The five articles selected for inclusion in this issue reflect the nature and variety of that change. The first article focuses on the West Desert and development of Wendover Air Base. It not only suggests some interesting generalizations about geography as a factor in the Utah war equation but also reaffirms the long-range nature of World War II consequences The third article offers similar food for thought as it scans the larger defense industry expansion in Utah and the many ways it influenced daily life at the time. Appropriately, between the two we hear from the person for whom all the home-front activity was sustained: the soldier in the trenches. Paul Saunders's reminiscence of his POW experience is a poignant narrative that begs to be read again and again.
The fourth article also spotlights prisoners—the Japanese Americans interned at Topaz Here the author looks primarily at young internees—those coming of age during that difficult experience—and documents their war experience at a personal level certain to pique the interest of every reader.

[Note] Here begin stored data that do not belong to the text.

-- ==== Sys2Proof/Tests/Keys.lean ====
section
/-!
SUPPORT. Tests: a CTX_OPEN whose keys unwrap. The device's identity key is 1, the host's ephemeral key the base point, the serial 0; the
wrapped keys were made outside the model, by RFC 5869 and RFC 3394.
-/
namespace Sys2Proof.Machine.Tests

set_option Elab.async false

/-- The body of a CTX_OPEN: an id, one pool entry, one core, 64 frames, and wrapped keys. -/
def keyedBody (id memory domain : Nat) : List Byte :=
  (openBody id 1 1 64).take 72 ++ pointBytes baseG ++ beBytes 72 memory ++ beBytes 40 domain ++ leBytes 8 0

def bootMessage : List Byte := message 0x01 1 (keyedBody 0
  0x1a6bd7350d0841f1cd6da09044e6b3deb5e857c5fee84659efc97b92cd8ea47bc75135aec06e980ba85d90c8be2dba8a3c9fe7149256966282590500d532c90bdfc03ee9d51e0e8a
  0x53eee88ea7e7e6ca2c6a64e0d0dfe7b91d1ad96f99bc9dcc1fd256cbb479eecbfc51a7e0150a1e5)

def laterMessage : List Byte := message 0x01 1 (keyedBody 1023
  0xf83f5c05ff3b4901db607f9535c9b812902689e2ea97a310db9799ba951045ed67c9dd64f603a37dc3d57270be6476f0332af4b8991efc49b7f882c1c0428267c70a0cea8578671a
  0x6ba7210053957b4d50dc599891b7f11e76393277d2926f53e83f2ffa03c82f559bbc27fea577bdaf)

/-- The module with its identity key. -/
def identified (s : State) : State := { s with identity := [{ secret := 1, point := pointBytes baseG }], serial := 0 }

/-- The keys that were wrapped. -/
def wrapped : OwnerKeys := { memoryKey := 1, domainKey := 1 }

def bootKek : List Byte := beBytes 32 0xfd8b609d733434c787a73d717d74eb6f9872c5ba43e4d0cbce9359efe89d58d3
def laterKek : List Byte := beBytes 32 0x3067702727b1bfcef86914e73cbf670aad8fd5fadc5bb31291002d246c587243

theorem boot_kek : wrapKey 1 0 bootMessage = bootKek := by decide +kernel
theorem later_kek : wrapKey 1 0 laterMessage = laterKek := by decide +kernel
theorem boot_memory : keyUnwrap bootKek (slice bootMessage 152 72) = some (beBytes 64 1) := by decide +kernel
theorem boot_domain : keyUnwrap bootKek (slice bootMessage 224 40) = some (beBytes 32 1) := by decide +kernel
theorem later_memory : keyUnwrap laterKek (slice laterMessage 152 72) = some (beBytes 64 1) := by decide +kernel
theorem later_domain : keyUnwrap laterKek (slice laterMessage 224 40) = some (beBytes 32 1) := by decide +kernel

theorem boot_keys (s : State) : (identified s).ownerKeys bootMessage = some wrapped := by
  have hc : onCurve (slice bootMessage 88 64) = true := by decide +kernel
  have hw : (BitVec.ofNat 512 (ofBe (beBytes 64 1)), BitVec.ofNat 256 (ofBe (beBytes 32 1))) = (1, 1) := by decide +kernel
  simp only [State.ownerKeys, identified, List.head?_cons, boot_kek, boot_memory, boot_domain, hc]
  simp only [Prod.mk.injEq] at hw
  simp [hw.1, hw.2, wrapped]

theorem later_keys (s : State) : (identified s).ownerKeys laterMessage = some wrapped := by
  have hc : onCurve (slice laterMessage 88 64) = true := by decide +kernel
  have hw : (BitVec.ofNat 512 (ofBe (beBytes 64 1)), BitVec.ofNat 256 (ofBe (beBytes 32 1))) = (1, 1) := by decide +kernel
  simp only [State.ownerKeys, identified, List.head?_cons, later_kek, later_memory, later_domain, hc]
  simp only [Prod.mk.injEq] at hw
  simp [hw.1, hw.2, wrapped]

/-- A start of recovery to which the bootstrap endpoint has sent its CTX_OPEN, and owner 0 of a recovery with a CTX_OPEN. -/
def bootRx : RxMessage := { port := 0, owner := bootEndpoint, flow := .roce, bytes := bootMessage, held := false }
def recovering : State := identified { base with phase := .recovery, owners := [], rx := [bootRx] }
def laterOpen : State := identified { owning { Cmd.ofMessage (rx laterMessage false) with phase := .dispatched } base with phase := .recovery }

theorem recovery_opens (s : State) (h : s.phase = .recovery) (b : List Byte) (boot : Bool) (ks : OwnerKeys) (hk : s.ownerKeys b = some ks)
    (hf : openFieldsOk b true = true) (hi : (s.openId (leAt b 16 4) boot).1 = 0) (st : Nat) : s.openOwner b boot ≠ .refused st := by
  simp [State.openOwner, h, hf, hi, hk]

theorem boot_message_opens : recovering.bootWaiting 0x01 = some bootRx ∧ recovering.phase = .recovery ∧ recovering.owner? 0 = none ∧
    bootStatus (Cmd.ofMessage bootRx) = none ∧ openFieldsOk bootMessage true = true ∧ (recovering.openId (leAt bootMessage 16 4) true).1 = 0 := by
  decide +kernel

theorem witness_OwnersOpenAndClose_boot (st : Nat) : recovering.openOwner bootRx.bytes true ≠ .refused st :=
  recovery_opens _ boot_message_opens.2.1 _ _ _ (boot_keys _) boot_message_opens.2.2.2.2.1 boot_message_opens.2.2.2.2.2 st

theorem later_message_opens : ((laterOpen.cmd? 0 5).any fun c => c.code == 0x01 && c.phase == .dispatched && c.bytes == laterMessage) = true ∧
    laterOpen.phase = .recovery ∧ (laterOpen.identityWay 0).isSome = true ∧ openFieldsOk laterMessage true = true ∧
    (laterOpen.openId (leAt laterMessage 16 4) false).1 = 0 := by
  decide +kernel

theorem witness_OwnersOpenAndClose_later (st : Nat) : laterOpen.openOwner laterMessage false ≠ .refused st :=
  recovery_opens _ later_message_opens.2.1 _ _ _ (later_keys _) later_message_opens.2.2.2.1 later_message_opens.2.2.2.2 st

end Sys2Proof.Machine.Tests
end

Bomber crews training for that great climacteric over Hiroshima had not even deployed from Wendover before the implications of the Atomic Age were being felt in southeastern Utah Howard Balsley, a central figure in the postwar uranium boom, is the subject of our final selection. His story is typical of most Utahns who lived through the war. He never saw combat, but the pace of his life was greatly quickened as he encountered exciting new directions and opportunities.